Endoglin (CD105) and Vascular Endothelial Growth Factor as Prognostic Markers in Prostatic Adenocarcinoma

Department of Surgery, Drexel University, Filadelfia, Pennsylvania, United States
American Journal of Clinical Pathology (Impact Factor: 2.51). 04/2007; 127(4):572-9. DOI: 10.1309/X6NXYE57DLUE2NQ8
Source: PubMed


We studied endoglin and vascular endothelial growth factor (VEGF) expression as prognostic markers in prostatic adenocarcinoma in 50 radical prostatectomy specimens. Cases were further categorized by Gleason score as follows: 8 to 10, 9 cases; 7(4 + 3), 9 cases; 7 (3 + 4), 14 cases; 6, 13 cases; and 4 or 5, 5 cases. All cases were immunostained for endoglin, CD31, and VEGF. Positively stained microvessels were counted in densely vascular foci in a x 400 field. VEGF staining intensity was scored on a 2-tiered scale. Results were correlated with survival and other parameters. Endoglin demonstrated significantly more microvessels than did CD31 (mean +/- SD, 37 +/- 15 vs 22 +/- 17; P < .001).
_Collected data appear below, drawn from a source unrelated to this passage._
/-! ## The range of an immediate -/

/-- A sign extension of `n` bits stays in the range of `n` signed bits. -/
theorem signExtend_range {n : Nat} (hn : n ≤ 32) (x : BitVec n) :
    -2 ^ (n - 1) ≤ (x.signExtend 32).toInt ∧ (x.signExtend 32).toInt < 2 ^ (n - 1) := by
  rw [BitVec.toInt_signExtend_of_le hn]
  exact ⟨x.le_toInt, x.toInt_lt⟩

theorem immI_range (w : Word) : -2048 ≤ (immI w).toInt ∧ (immI w).toInt ≤ 2047 :=
  (signExtend_range (by decide) _).imp_right Int.le_sub_one_of_lt

theorem immS_range (w : Word) : -2048 ≤ (immS w).toInt ∧ (immS w).toInt ≤ 2047 :=
  (signExtend_range (by decide) _).imp_right Int.le_sub_one_of_lt

/-- The largest B immediate is 4094 and not 4095, since the number is even. -/
theorem immB_range (w : Word) : -4096 ≤ (immB w).toInt ∧ (immB w).toInt ≤ 4094 := by
  have hrange : -4096 ≤ (immB w).toInt ∧ (immB w).toInt < 4096 := signExtend_range (by decide) _
  have hvalue := immB_toInt w
  omega

/-- The largest J immediate is 1048574 and not 1048575, since the number is even. -/
theorem immJ_range (w : Word) : -1048576 ≤ (immJ w).toInt ∧ (immJ w).toInt ≤ 1048574 := by
  have hrange : -1048576 ≤ (immJ w).toInt ∧ (immJ w).toInt < 1048576 :=
    signExtend_range (by decide) _
  have hvalue := immJ_toInt w
  omega

@[simp] theorem fits12_immI (w : Word) : fits12 (immI w) = true := by
  simp [fits12, immI_range w]

@[simp] theorem fits12_immS (w : Word) : fits12 (immS w) = true := by
  simp [fits12, immS_range w]

@[simp] theorem fits13_immB (w : Word) : fits13 (immB w) = true := by
  simp [fits13, immB_range w, immB_even w]

@[simp] theorem fitsUpper_immU (w : Word) : fitsUpper (immU w) = true := by
  simp [fitsUpper, immU_toNat w]

@[simp] theorem fits21_immJ (w : Word) : fits21 (immJ w) = true := by
  simp [fits21, immJ_range w, immJ_even w]

/-! ## The bits of an immediate are fields of its word -/

/-- A field below the sign bit of a sign extension is a field of the extended value. -/
theorem extract_signExtend {n m lo len : Nat} (x : BitVec n) (hlen : lo + len ≤ n) (hn : n ≤ m) :
    (x.signExtend m).extractLsb' lo len = x.extractLsb' lo len := by
  apply BitVec.eq_of_getLsbD_eq
  intro k hk
  have hin : lo + k < n := by omega
  have hout : lo + k < m := by omega
  simp only [BitVec.getLsbD_extractLsb', BitVec.getLsbD_signExtend, hin, hout, decide_true,
    Bool.true_and, if_true]

theorem low12_immI (w : Word) : low12 (immI w) = csrnoOf w :=
  (extract_signExtend _ (by decide) (by decide)).trans (extract_self _)

theorem extract_0_5_immS (w : Word) : (immS w).extractLsb' 0 5 = w.extractLsb' 7 5 :=
  (extract_signExtend _ (by decide) (by decide)).trans (extract_append_lo _ _)

theorem extract_5_7_immS (w : Word) : (immS w).extractLsb' 5 7 = w.extractLsb' 25 7 :=
  (extract_signExtend _ (by decide) (by decide)).trans <|
  (extract_append_hi _ _ 0 7).trans (extract_self _)

theorem extract_1_4_immB (w : Word) : (immB w).extractLsb' 1 4 = w.extractLsb' 8 4 :=
  (extract_signExtend _ (by decide) (by decide)).trans <|
  (extract_append_hi _ _ 0 4).trans (extract_append_lo _ _)

theorem extract_5_6_immB (w : Word) : (immB w).extractLsb' 5 6 = w.extractLsb' 25 6 :=
  (extract_signExtend _ (by decide) (by decide)).trans <|
  (extract_append_hi _ _ 4 6).trans <| (extract_append_hi _ _ 0 6).trans (extract_append_lo _ _)

theorem extract_11_1_immB (w : Word) : (immB w).extractLsb' 11 1 = w.extractLsb' 7 1 :=
  (extract_signExtend _ (by decide) (by decide)).trans <|
  (extract_append_hi _ _ 10 1).trans <| (extract_append_hi _ _ 6 1).trans <|
  (extract_append_hi _ _ 0 1).trans (extract_append_lo _ _)

theorem extract_12_1_immB (w : Word) : (immB w).extractLsb' 12 1 = w.extractLsb' 31 1 :=
  (extract_signExtend _ (by decide) (by decide)).trans <|
  (extract_append_hi _ _ 11 1).trans <| (extract_append_hi _ _ 7 1).trans <|
  (extract_append_hi _ _ 1 1).trans <| (extract_append_hi _ _ 0 1).trans (extract_self _)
VEGF expression was low in 21 cases (42%) and high in 29 (58%). Endoglin correlated positively with Gleason score, lymph node metastases, tumor stage, and preoperative prostate-specific antigen level (P < .05) but not with CD31. VEGF correlated significantly with angiolymphatic invasion and Gleason score (P < .05). A high endoglin microvessel count and VEGF expression correlated with shorter survival. Endoglin is a more specific and sensitive marker for tumor angiogenesis than CD31 and may serve as a prognostic marker for prostatic adenocarcinoma.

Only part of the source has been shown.